McDowell held several roles in government at both the local and state levels. In Drew, he served as a member of the local school board, the board of aldermen, and the vice mayor, while also acting as the chairman for Sunflower County chapter of the Mississippi Democratic Party. At the state level, he became the executive director of the Mississippi Head Start Training Coordinating Council in 1969 and was made the state's coordinator for the program in 1973. In the 1970s, he also served as a member of the board of directors for the Mississippi State Penitentiary, a role he relinquished in 1978 after he was elected the county judge for Tunica County, Mississippi.

== Death ==
On March 13, 1997, (Note: Multiple sources state that McDowell's dead body was discovered on March 13, 1997. However, in their reporting of the event, The Washington Post gave the date as March 14.) local police in Sunflower County found McDowell dead in his apartment, having suffered two gunshot wounds. At the time, McDowell was living alone in Drew. Relatives of his had requested the police to check on him after noticing that the front door to his residence was open and his vehicle was gone. According to the Associated Press, the police accused Juanrez Webb, a 19-year-old client of McDowell's, of killing him in the act of robbery.

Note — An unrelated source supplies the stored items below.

/-- In READY and STOPPED. In FREE and ALIGNED, and in GATED, TB_START makes the frame start that begins the run: position,
index and divider count 0, the frame number one higher, the pending values in force; the state is RUNNING, or in GATED
with SYNC_IN not at its active level PAUSED; the reply is OK with state, mode and stamp. A TIMEBASE notice STARTED is
produced, and COMMIT after it where the commit changes a value in force (logs 19, 20), each with the state, the mode
and the lengths in force as the start leaves them, before the start is handed out; where nothing but the request
reaches a player the queue held nothing new before STARTED. In TRIGGERED the state becomes AWAIT_SYNC with the counts
and parameters as they are, and nothing else changes where nothing is due or owed to a player (log 4, log 5) and the
safe state is CLEAR; the reply is PENDING with state and stamp (log 18 for what it carries). In any other state the
reply is ALREADY and nothing changes. -/
def Obligations.TbStartStartsInItsMode : Prop :=
  ∀ (s : State) (q : Frame) (rest : List Frame) (o : Order), s.asked 0x30 [] q rest →
    (s.tb.state = .stopped → s.params.syncMode ≠ .triggered →
      ∃ t, exec (.tbStart o) s =
          State.answered t q .ok ([t.tb.state.code, byteOf s.params.syncMode.code] ++ stampBytes t.stamp) ∧
        t.tb.state = (if s.params.syncMode = .gated ∧ s.syncActive s.tb.syncIn = false then .paused else .running) ∧
        t.tb.position = 0 ∧ t.tb.index = 0 ∧ t.tb.divider = 0 ∧ t.tb.number = s.tb.number + 1 ∧
        t.params = { s.params with
          frameLen := s.tb.pendFrameLen.getD s.params.frameLen, superLen := s.tb.pendSuperLen.getD s.params.superLen } ∧
        t.tb.pendFrameLen = none ∧ t.tb.pendSuperLen = none ∧ t.link.replies = s.link.replies ∧
        s.saysInto t fun u => ((u.produce (u.tbBody .started)).sayCommit s).handOut o
          { TbEvent.plain s.params.frameLen with frame := true, super := true }) ∧
    (s.tb.state = .stopped → s.params.syncMode = .triggered →
      (∃ t, exec (.tbStart o) s = State.answered t q .pending (1 :: stampBytes s.stamp) ∧ t.tb.state = .awaitSync ∧
        t.tb.position = s.tb.position ∧ t.tb.index = s.tb.index ∧ t.tb.divider = s.tb.divider ∧
        t.tb.number = s.tb.number ∧ t.params = s.params) ∧
      (s.nothingDue → s.nothingOwed → s.safe.state = .clear →
        exec (.tbStart o) s =
          ({ s.taking rest with tb := { s.tb with state := .awaitSync } } : State).answered q .pending
            (1 :: stampBytes s.stamp))) ∧
    (s.tb.state ≠ .stopped →
      exec (.tbStart o) s = (s.taking rest).answered q .already
        ([s.tb.state.code, byteOf s.params.syncMode.code] ++ stampBytes s.stamp))

/-- In READY. In AWAIT_SYNC, RUNNING and PAUSED, TB_STOP leaves the state STOPPED with position, index and divider count
0, the frame number, SYNC_IN, the pending values and every parameter as they were, replies OK with the state and the
stamp before, and produces a TIMEBASE notice STOPPED that carries the state STOPPED, the mode, the lengths in force
and the recorded stamp; where nothing but the request reaches a player it is the only new notice. In STOPPED it
replies ALREADY with STOPPED and the stamp, and nothing changes. -/
def Obligations.TbStopStopsAndKeepsTheNumber : Prop :=
  ∀ (s : State) (q : Frame) (rest : List Frame) (o : Order), s.asked 0x31 [] q rest →
    (s.tb.state ≠ .stopped →
      ∃ t, exec (.tbStop o) s = State.answered t q .ok (s.tb.state.code :: stampBytes s.stamp) ∧
        t.tb.state = .stopped ∧ t.tb.position = 0 ∧ t.tb.index = 0 ∧ t.tb.divider = 0 ∧ t.tb.number = s.tb.number ∧
        t.tb.pendFrameLen = s.tb.pendFrameLen ∧ t.tb.pendSuperLen = s.tb.pendSuperLen ∧ t.tb.syncIn = s.tb.syncIn ∧
        t.params = s.params ∧
        s.saysInto t fun u => u.produce
          (.timebase .stopped .stopped s.params.syncMode s.params.frameLen s.params.superLen (some s.stamp))) ∧
    (s.tb.state = .stopped →
      exec (.tbStop o) s = (s.taking rest).answered q .already (TbState.stopped.code :: stampBytes s.stamp))

/-- On a live part with the Timebase RUNNING, INTERNAL_TICK with TICK_SOURCE INTERNAL in the last microsecond of TICK_DIV
(the row as that microsecond is the model's choice, log 7) and TICK_IN_EDGE with TICK_SOURCE TICK_IN answer a next
state that is RUNNING. If position + 1 is below FRAME_LEN, the position rises by 1 and frame number and index stay;
else the position is 0, the frame number rises by 1 and the index moves on modulo SUPER_LEN, and when it becomes 0 the
pending staged values are in force and none is pending, with a TIMEBASE notice COMMIT before the start is handed out
where a value in force changes (logs 19, 20). The divider count is 0 after an internal tick and untouched by one of
TICK_IN. When the Timebase is not RUNNING or the other source is selected, and for INTERNAL_TICK before the divider
count has come to TICK_DIV - 1, either row changes nothing but what the transmitter begins (log 2). -/
def Obligations.TickAdvancesPositionOrStartsAFrame : Prop :=
  ∀ (s : State) (c : Instr) (o : Order), s.phase = .live →
    (s.tickedBy c o →
      ∃ t, exec c s = .next t ∧ t.tb.state = .running ∧
        t.tb.divider = (if s.params.tickSource = .internal then 0 else s.tb.divider) ∧
        (s.tb.position + 1 < s.params.frameLen →
          t.tb.position = s.tb.position + 1 ∧ t.tb.number = s.tb.number ∧ t.tb.index = s.tb.index ∧ t.params = s.params ∧
            t.tb.pendFrameLen = s.tb.pendFrameLen ∧ t.tb.pendSuperLen = s.tb.pendSuperLen) ∧
        (s.params.frameLen ≤ s.tb.position + 1 →
          t.tb.position = 0 ∧ t.tb.number = s.tb.number + 1 ∧ t.tb.index = (s.tb.index + 1) % s.params.superLen ∧
          ((s.tb.index + 1) % s.params.superLen = 0 →
            t.params.frameLen = s.tb.pendFrameLen.getD s.params.frameLen ∧
            t.params.superLen = s.tb.pendSuperLen.getD s.params.superLen ∧
            t.tb.pendFrameLen = none ∧ t.tb.pendSuperLen = none ∧
            (s.timerExpires = false → s.saysInto t fun u => ((u.sayCommit s).handOut o
              { TbEvent.plain s.params.frameLen with tick := true, frame := true, super := true }).transmit)) ∧
          ((s.tb.index + 1) % s.params.superLen ≠ 0 →
            t.params = s.params ∧ t.tb.pendFrameLen = s.tb.pendFrameLen ∧ t.tb.pendSuperLen = s.tb.pendSuperLen))) ∧
    ((s.tb.state ≠ .running ∨ s.params.tickSource ≠ .internal ∨ s.tb.divider + 1 < s.params.tickDiv) →
      exec (.internalTick o) s = .next s.transmit) ∧
    ((s.tb.state ≠ .running ∨ s.params.tickSource ≠ .tickIn) → exec (.tickInEdge o) s = .next s.transmit)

Webb was charged with capital murder, as well as grand larceny for the theft of McDowell's car, and was imprisoned in the Sunflower County Jail. At the time of his death, McDowell was still working as a public defender in the county.

Several months after his death, a fire destroyed his law offices, in the process also destroying many documents pertaining to his career and investigations into civil rights cases.

== Personal life ==
McDowell was active in the Alpha Phi Alpha fraternity and was a leader in a local masonic Grand Lodge. He was also a senior pastor of the Greater Holly Grove Missionary Baptist Church of Drew.